Probably the biggest news is the Claude 3 evals report. I haven’t read it yet. But at a glance I’m confused: it sounds like “red line” means ASL-3 but they also operationalize “yellow line” evals and those sound like the previously-discussed ASL-3 evals. Maybe red is actual ASL-3 and yellow is supposed to be at least 6x effective compute lower, as a safety buffer.
“Assurance Mechanisms . . . . should ensure that . . . our safety and security mitigations are validated publicly or by disinterested experts.” This sounds great. I’m not sure what it looks like in practice. I wish it was clearer what assurance mechanisms Anthropic expects or commits to implement and when, and especially whether they’re currently doing anything along the lines of “validated publicly or by disinterested experts.” (Also whether “validated” means “determined to be sufficient if implemented well” or “determined to be implemented well.”)
Something that was ambiguous in the RSP and is still ambiguous here: during training, if Anthropic reaches “3 months since last eval” before “4x since last eval,” do they do evals? Or does the “3 months” condition only apply after training?
I’m glad to see that the non-compliance reporting policy has been implemented and includes anonymous reporting. I’m still hoping to see more details. (And I’m generally confused about why Anthropic doesn’t share more details on policies like this — I fail to imagine a story about how sharing details could be bad, except that the details would be seen as weak and this would make Anthropic look bad.) [Edit: and maybe facilitating anonymous back-and-forth conversations is much better than just anonymous one-way reporting, and this should be pretty easy to facilitate.]
Some other hopes for the RSP, off the top of my head:
**ASL-4 definition + operationalization + mitigations, including generally how Anthropic will think about safety cases after the “no dangerous capabilities” safety case doesn’t work anymore
Clarifying security commitments (when the RAND report on securing model weights comes out)
Dangerous capability evals by external auditors, e.g. METR
Passing a red-line eval indicates that the model requires ASL-n mitigations. Yellow-line evals are designed to be easier to implement and/or run, while maintaining the property that if you fail them you would also fail the red-line evals. If a model passes the yellow-line evals, we have to pause training and deployment until we put a higher standard of security and safety measures in place, or design and run new tests which demonstrate that the model is below the red line. For example, leaving out the “register a typo’d domain” step from an ARA eval, because there are only so many good typos for our domain.
assurance mechanisms
Our White House committments mean that we’re already reporting safety evals to the US Government, for example. I think the natural reading of “validated” is some combination of those, though obviously it’s very hard to validate that whatever you’re doing is ‘sufficient’ security against serious cyberattacks or safety interventions on future AI systems. We do our best.

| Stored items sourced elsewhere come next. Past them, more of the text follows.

-- ==== Sys2Proof/Machine/Gauge.lean ====
section
/-! DEFINITION. Gauge's probes (chapter 08): scheduled and background probes (R178, R179), issue (R177), results and
their judgement (R173, R185), self-tests and verdicts (R187–R189), the reference self-test (R186), engine errors, tap
captures (R175) and replay requests (R193). -/

namespace Sys2Proof.Machine

/-- The check of an identifier. -/
def Die.check (d : Die) (id : Nat) : Option Check := d.gauge.checks.find? fun c => c.id == id

/-! ### Verdicts -/

/-- The verdict of a self-test whose 64 probes have ended (R189): VERDICT and LEVEL_CHANGE, ENG_STAT and VERDICTS. -/
def Die.testEnd (d : Die) (t : SelfTest) : Die :=
  let e := t.engine
  let d := d.onGauge fun g => { g with running := g.running.filter fun x => x.engine != e }
  let (late, p) := d.part.stageDone 0x18 0 e
  let d := { d with part := p.event 0x18 }.testBits e
  let since := match (d.eng e).lastErr with
    | some l => (t.start - l) / 1000000000
    | none => 0xFFFFFFFF
  let rep := decide ((d.eng e).lastErr.isSome ∧ since < d.part.num 0x18064)
  let v := if t.exactFail + t.replayFail ≠ 0 ∨ t.another = true ∨ t.noResult = true then 2
    else if t.unjudged ≠ 0 then 0 else if rep then 2 else 1
  let lvl := if v = 2 then 3 else min 3 (d.engLevel e + 1)
  let pin := v = 2 ∨ d.engPinned e = true
  let c := d.engCond e
  let d := d.onPart fun p =>
    let p := p.setFld (engAddr e + 4) 5 2 v
    if v = 1 then p.incHalf (engAddr e + 0x10) 0 else if v = 2 then (p.incHalf (engAddr e + 0x10) 16).setBit 0x50 5 true else p
  let d := d.gaugeRaise (engPage e) 17
    { c.rep e 5 v (leBytes 6 t.seq ++ leBytes 1 t.trigger ++
        leBytes 1 (if t.exactHalf then t.exactFail else 0xFF) ++ leBytes 1 t.replayFail ++
        leBytes 1 (match t.pattern with | none => 0 | some q => if q.tap.isSome then 2 else 1) ++
        leBytes 4 (min since 0xFFFFFFFF) ++ leBytes 4 (min 0xFFFFFFFF (d.now - t.start)) ++
        leBytes 1 (lvl + (if pin then 4 else 0) + (if rep then 8 else 0) + (if t.another then 16 else 0)) ++ [0]) with
      late := late }
  let d := if v = 0 then d else d.setEng e { d.eng e with lastErr := some t.start }
  let d := (d.setLevel e lvl 0 5 pin).tapSweep
  d.disputeJudge e (if v = 2 then some false else some true)

/-- Self-tests whose 64 probes have all ended deliver their verdicts (R189). -/
def Die.testsEnd (d : Die) : Die :=
  (d.gauge.running.filter fun t => decide (64 ≤ t.judged + t.unjudged)).foldl (fun d t => d.testEnd t) d

/-- An engine found failing (R185): PROBE_MISMATCH, and a targeted self-test. `how` is DETAIL byte 7, `want` and `got`
the expected and observed tiles, `agree` the agreeing engine. A probe of the engine's own self-test triggers none. -/
def Die.failing (d : Die) (c : Check) (e how : Nat) (want got : List Nat) (agree : Nat) (pat : Option Pattern) : Die :=
  let k := ((List.range 256).find? fun i => want.getD i 0 != got.getD i 0).getD 0
  let cond := sget (d.engCond e) c.conds e
  let d := d.gaugeRaise (engPage e) 16
    (cond.rep e c.op 0 (leBytes 6 (c.seq.getD 0) ++ leBytes 1 (c.fmt + (if c.random then 8 else 0)) ++ leBytes 1 how ++
      leBytes 2 k ++ leBytes 4 (want.getD k 0) ++ leBytes 4 (got.getD k 0) ++ leBytes 2 agree))
  if c.origin = .selftest ∧ e = c.owner then d
  else d.trigger { engine := e, trigger := if c.tap.isSome then 3 else 0, start := d.now, seq := c.seq.getD 0
                   pattern := pat }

I’m glad to see that the non-compliance reporting policy has been implemented and includes anonymous reporting. I’m still hoping to see more details. (And I’m generally confused about why Anthropic doesn’t share more details on policies like this — I fail to imagine a story about how sharing details could be bad, except that the details would be seen as weak and this would make Anthropic look bad.)

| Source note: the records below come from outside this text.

/-- The trim taken from TRIM_SET while SERVO_EN is 0 (R64), with TRIM_CLAMP; outside ACTIVE the trim holds (R77). -/
def Die.trimFromSet (d : Die) : Die :=
  if d.part.bit 0x104C 0 || !d.part.active 1 then d
  else
    let t := signed (d.part.num 0x1060) 32
    let t' := clampAbs t trimLimit
    let d := d.onPart fun p => { p with disc := { p.disc with trim := t' } }
    if t = t' then d else d.onPart fun p => p.raise 1 21 { detail := leBytes 4 (twos t 32) }

/-- SERVO_EN changed to `on` (R64): handing the rate back loads the integral with the trim in force. -/
def Die.servoWrite (d : Die) (on : Bool) : Die :=
  let d := d.onPart fun p => p.setBit 0x104C 0 on
  if on then d.onPart fun p => { p with disc := { p.disc with integ := p.disc.trim } } else d.trimFromSet

/-- ARM_RESTEP and DISARM (R63). -/
def Die.restepArm (d : Die) (on : Bool) : Die := d.onPart fun p => { p with disc := { p.disc with armed := on } }

/-- The HEADWATER page enters ACTIVE (R59, R64): the exchange count runs from the entry. -/
def Die.hwActive (d : Die) : Die :=
  (d.onPart fun p => { p with disc := { p.disc with missRun := 0, countFrom := p.now } }).trimFromSet

/-- The HEADWATER page leaves ACTIVE: no exchange is answered, and a drain discards a pending switch (R77, R78). -/
def Die.hwDrain (d : Die) : Die := (d.onHw fun h => { h with exch := none }).onPart fun p => p.setBit 0x10B8 1 false

/-! ### Step markers -/

/-- A step record (R290) of marker `m` at `ts`. -/
def Die.stepRecord (d : Die) (m ts : Nat) (brk : Bool) : Rec :=
  let p := d.part
  let l := d.eddy.last
  let stepNs := match d.spring.prevMarker with
    | some t => if brk then 0xFFFFFFFF else min 0xFFFFFFFE (ts - t)
    | none => 0xFFFFFFFF
  let flagged := (p.num 0x8054 ≠ 0 ∧ m ≤ p.num 0x8054) ∨ p.bit 0x8044 4 = true
  { kind := .step, tag := m
    bytes := withCrc (leBytes 4 p.gdid ++ [2] ++
      leBytes 1 (flagBits p.provisional p.disc.unsynced + 32 * b2n brk) ++ leBytes 2 d.partition ++ leBytes 4 d.job ++
      leBytes 4 m ++ leBytes 8 ts ++ leBytes 4 stepNs ++
      leBytes 1 (p.fld 0x100 0 3 + 8 * p.topLevel + 32 * b2n d.disputed + 64 * b2n (decide flagged)) ++
      leBytes 1 (l.valid + 16 * l.alarm) ++ leBytes 2 (l.residues + 4096 * l.marks) ++
      (l.scores.map fun s => leBytes 4 s).flatten ++ leBytes 8 l.window ++ [0, 0, 0, 0]) }

/-- Whether a window that has closed contains a timestamp. -/
def WinJob.holds (j : WinJob) (ts : Nat) : Bool := decide (j.start ≤ ts ∧ ts < j.close)

/-- A marker accepted late, put to the account of the closed window that contains its timestamp (R106). -/
def WinJob.mark (m ts : Nat) (j : WinJob) : WinJob :=
  { j with steps := min 0xFFFF (j.steps + 1), lastStep := m, lastStepOff := ts - j.start }

/-- A marker counted in the window that contains its timestamp (R106): the open one, or one whose record is still to come.
R106 has no window close without its markers, so the record of any older window is taken as complete. -/
def Die.countMarker (d : Die) (m ts : Nat) : Die :=
  let w := d.spring.window
  let put (js : List WinJob) : List WinJob := (changeFirst (fun j => j.holds ts) (WinJob.mark m ts) js.reverse).reverse
  if w.start ≤ ts then d.onSpring fun s => { s with steps := min 0xFFFF (s.steps + 1), stepOff := ts - w.start }
  else if d.spring.closing.any fun j => j.holds ts then d.onSpring fun s => { s with closing := put s.closing }
  else if d.riffle.queue.any fun j => j.holds ts then { d with riffle := { d.riffle with queue := put d.riffle.queue } }
  else { d with eddy := { d.eddy with queue := put d.eddy.queue } }

/-- STEP_MARKER (R84, R106–R108): number `m` arrives at `at_`; `lost` names a marker overrun before it (R107). -/
def Die.stepMarker (d : Die) (m at_ : Nat) (lost : Option Nat) : Die :=
  let d := match lost with
    | some n => d.onPart fun p => (p.inc 0x40060).raise 0x40 18 { detail := leBytes 4 n }
    | none => d
  let d := d.onPart fun p => p.reach at_
  let ts := (d.part.time.toNat * 2000 / 4294967296 - 5 * d.mon.periods.getD 1 500) / 2000
  let last := d.part.num 0x40054
  let brk := d.spring.seenMarker && decide (m ≠ (last + 1) % 4294967296)
  let d := if brk then d.onPart fun p => (p.inc 0x40078).raise 0x40 19 { detail := leBytes 4 (last + 1) ++ leBytes 4 m }
    else d
  let d := d.countMarker m ts
  let d := d.onPart fun p => (p.setNum 0x40054 m).setNum64 0x40058 ts
  let d := if d.part.active 0x40 && wbit d.spring.cfg.ctl 1 then
      let d := d.onPart fun p => p.stageStart 0x40 1 0 0 p.now
      d.deliverStep (d.stepRecord m ts brk)
    else d
  (d.onSpring fun s => { s with prevMarker := some ts, seenMarker := true }).pstepMarker m ts

end Sys2Proof.Machine
end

What details are you imagining would be helpful for you? Sharing the PDF of the formal policy document doesn’t mean much compared to whether it’s actually implemented and upheld and treated as a live option that we expect staff to consider (fwiw: it is, and I don’t have a non-disparage agreement). On the other hand, sharing internal docs eats a bunch of time in reviewing it before release, chance that someone seizes on a misinterpretation and leaps to conclusions, and other costs.
I’m glad to see that the non-compliance reporting policy has been implemented and includes anonymous reporting. I’m still hoping to see more details. (And I’m generally confused about why Anthropic doesn’t share more details on policies like this — I fail to imagine a story about how sharing details could be bad, except that the details would be seen as weak and this would make Anthropic look bad.)

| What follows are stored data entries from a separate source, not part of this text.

-- ==== Sys2Proof/Machine/AggBore.lean ====
section
/-! DEFINITION. Bore at the aggregator (chapter 10): the copies down a die's pairs with Levee's clamp (R350), events of its
own, cuts of the port counters (R286), and the path comparison with its dispute (R305, R306). -/

namespace Sys2Proof.Machine

/-- OP_CAP of a die (R356). -/
def Agg.opCap (g : Agg) (l : Nat) : Nat := g.part.fld (0x306C + 4 * (l / 8)) (4 * (l % 8)) 3

/-- A frame on each of a pair position's three pairs, with that lane's LINK_SEQ (R222); the lanes carry nothing while REF156 is
lost (R443). -/
def Agg.boreDown (g : Agg) (l : Nat) (e : BoreEvent) : Agg :=
  if g.part.disc.refLoss then g
  else (List.range 3).foldl (fun g c =>
    let n := sget 0 g.boreTx (3 * l + c)
    { g with boreTx := sput 0 g.boreTx (3 * l + c) ((n + 1) % 65536) }.show (.boreFrame (3 * l + c) (.make c n e))) g

/-- An event delivered to the die of a port: a POWER_STEP clamped to its OP_CAP (R350), and the port's counters latched for
a cut, at once or at its EXEC_TIME (R286). -/
def Agg.boreTo (g : Agg) (l : Nat) (e : BoreEvent) : Agg :=
  let op := e.qual % 8
  let cap := g.opCap l
  if e.typ = 6 ∧ op < cap then
    (g.onPart fun p => (p.inc 0x308C).raise 3 19
      { unit := l, detail := leBytes 1 l ++ leBytes 1 op ++ leBytes 1 cap ++ leBytes 4 e.arg1 }).boreDown l
      { e with qual := e.qual - op + cap }
  else
    let g := if e.typ = 1 ∨ e.typ = 2 then
        (if e.exec = 0 then g.onLane l fun p s => cutLatch p s (some l) e.arg0
         else { g with cutDue := g.cutDue ++ [(e.exec, l, e.arg0)] })
      else g
    g.boreDown l e

/-- An event delivered to the dies of several ports. -/
def Agg.boreAll (g : Agg) (ls : List Nat) (e : BoreEvent) : Agg := ls.foldl (fun g l => g.boreTo l e) g

/-- The counters latched for every timed cut whose instant has come (R286). -/
def Agg.cutsDue (g : Agg) : Agg :=
  let g' := (g.cutDue.filter fun x => x.1 ≤ g.now).foldl (fun g x => g.onLane x.2.1 fun p s => cutLatch p s (some x.2.1) x.2.2) g
  { g' with cutDue := g.cutDue.filter fun x => g.now < x.1 }

/-- Time carried forward to an instant, with the cuts that fall due. -/
def Agg.reach (g : Agg) (ns : Nat) : Agg := (g.onPart fun p => p.reach ns).cutsDue

/-- An event of the aggregator's own (R223): AGG_SOURCE, its node as SOURCE, its next SEQ. -/
def Agg.makeEvent (g : Agg) (typ qual scope partition dest exec arg0 arg1 : Nat) : BoreEvent × Agg :=
  ({ typ := typ, qual := qual, scope := scope + 16, partition := partition, seq := g.boreSeq, source := g.nodeId
     dest := dest, exec := exec, arg0 := arg0, arg1 := arg1 }, { g with boreSeq := (g.boreSeq + 1) % 65536 })

/-- A FENCE event to one die, unfiltered (R385, R386). -/
def Agg.fence (g : Agg) (l qual arg0 partition : Nat) : Agg :=
  let (e, g) := g.makeEvent 10 qual 1 partition (g.peer l) 0 arg0 0
  g.boreDown l e

/-! ### The path comparison -/

/-- A port's die is a member of a job (R291). -/
def Agg.isMember (g : Agg) (l : Nat) : Bool := (sget none g.conf.member l).isSome

/-- The current a die's Levee input last read, 1/16 A (R305, R341). -/
def Agg.dieCurrent (g : Agg) (l : Nat) : Nat := g.part.fld (0x310C + 0x40 * l) 0 16

/-- The Bore receive lanes of a port that carried a valid block within DISPUTE_SILENT_NS, as a mask. -/
def Agg.liveLanes (g : Agg) (l : Nat) : Nat := sget 0 g.conf.boreLive l

/-- Whether MGMT_ALIVE holds (R305). -/
def Agg.mgmtAlive (g : Agg) (l : Nat) : Bool :=
  let m := g.liveLanes l
  decide (2 ≤ ((List.range 3).filter fun c => m.testBit c).length) ||
    decide (g.part.fld 0x1090 0 16 ≤ g.dieCurrent l)

/-- Whether the two indications of a port differ. -/
def Agg.pathsDiffer (g : Agg) (l : Nat) : Bool := g.part.bit (dieState l) 1 != g.part.bit (dieState l) 2

/-- The indications of a member port set (R305), and when they began to differ. -/
def Agg.aliveSet (g : Agg) (l : Nat) (data : Bool) : Agg :=
  if !g.isMember l then g
  else
    let g := g.onPart fun p => (p.setBit (dieState l) 1 data).setBit (dieState l) 2 (g.mgmtAlive l)
    let s := sget none g.conf.differSince l
    let s := if g.pathsDiffer l then (match s with | none => some g.now | some t => some t) else none
    g.onConf fun c => { c with differSince := sput none c.differSince l s }

/-- A cell has arrived on a port (R305). -/
def Agg.cellAlive (g : Agg) (l : Nat) : Agg := (g.onConf fun c => { c with cellAt := sput 0 c.cellAt l g.now }).aliveSet l true

/-- MGMT_ALIVE follows its lanes and its current (R305). -/
def Agg.mgmtCheck (g : Agg) (l : Nat) : Agg := g.aliveSet l (g.part.bit (dieState l) 1)

/-- Bore blocks have arrived on the pairs of a mask. -/
def Agg.boreAlive (g : Agg) (l mask : Nat) : Agg :=
  (g.onConf fun c => { c with
    boreLive := sput 0 c.boreLive l (sget 0 c.boreLive l ||| mask)
    boreAt := (List.range 3).foldl (fun t k => if mask.testBit k then sput 0 t (3 * l + k) g.now else t) c.boreAt }).mgmtCheck l

/-- Whether the comparison runs: DISPUTE_EN, and the page not FAULTED. -/
def Agg.comparing (g : Agg) : Bool := g.part.bit 0x1040 2 && g.part.pstate 1 != .faulted

/-- A disagreement at a die (R306): FENCE DISPUTE and a DISPUTE cell with the next tag, DISPUTE_ACTIVE, a PATH_DISAGREE
record, a freeze. `trigger`: 1 data silent, 2 management silent, 3 note and acknowledgement differ. -/
def Agg.disputeRaise (g : Agg) (l trigger : Nat) : Agg :=
  if !g.comparing || !g.isMember l || g.part.bit (dieState l) 3 then g
  else
    let tag := g.part.fld 0x10AC 0 16
    let g := g.onPart fun p => p.setFld 0x10AC 0 16 (tag + 1)
    let g := g.fence l 3 (tag + 0x3FF0000) (g.rPartition (g.peer l))
    let g := g.onLane l fun p s => strictPut p s (some l) 1 2048
      { typ := 6, len := 8, body := .dispute tag 0x3FF, enq := p.t }
    let g := g.onPart fun p => ((p.setBit (dieState l) 3 true).setFld (dieState l) 16 16 tag).raiseEach 1 19
      { unit := l, detail := leBytes 4 (g.peer l) ++ leBytes 2 tag ++ leBytes 1 trigger ++ leBytes 1 (g.liveLanes l) ++
          leBytes 2 (g.dieCurrent l) }
    g.freezeCause 1 l

/-- A die's account of an event by one path (0 note, 1 acknowledgement) set beside the other's (R305): different statuses
are a disagreement. The SIMPLEX mark takes no part. -/
def Agg.pathTold (g : Agg) (path l seq source status : Nat) : Agg :=
  match g.conf.told.find? fun x => x.1 == 1 - path && x.2.1 == l && x.2.2.1 == seq && x.2.2.2.1 == source with
  | some x =>
    let g := g.onConf fun c => { c with told := c.told.erase x }
    if x.2.2.2.2 = status % 128 then g else g.disputeRaise l 3
  | none => if g.isMember l then
      g.onConf fun c => { c with told := c.told ++ [(path, l, seq, source, status % 128)] } else g

end Sys2Proof.Machine
end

What details are you imagining would be helpful for you? Sharing the PDF of the formal policy document doesn’t mean much compared to whether it’s actually implemented and upheld and treated as a live option that we expect staff to consider (fwiw: it is, and I don’t have a non-disparage agreement). On the other hand, sharing internal docs eats a bunch of time in reviewing it before release, chance that someone seizes on a misinterpretation and leaps to conclusions, and other costs.
Not sure. I can generally imagine a company publishing what Anthropic has published but having a weak/fake system in reality. Policy details do seem less important for non-compliance reporting than some other policies — Anthropic says it has an infohazard review policy, and I expect it’s good, but I’m not confident, and for other companies I wouldn’t necessarily expect that their policy is good (even if they say a formal policy exists), and seeing details (with sensitive bits redacted) would help.
I mostly take back my secret policy is strong evidence of bad policy insinuation — that’s ~true on my home planet, but on Earth you don’t get sufficient credit for sharing good policies and there’s substantial negative EV from misunderstandings and adversarial interpretations, so I guess it’s often correct to not share :(
As an 80⁄20 of publishing, maybe you could share a policy with an external auditor who would then publish whether they think it’s good or have concerns. I would feel better if that happened all the time.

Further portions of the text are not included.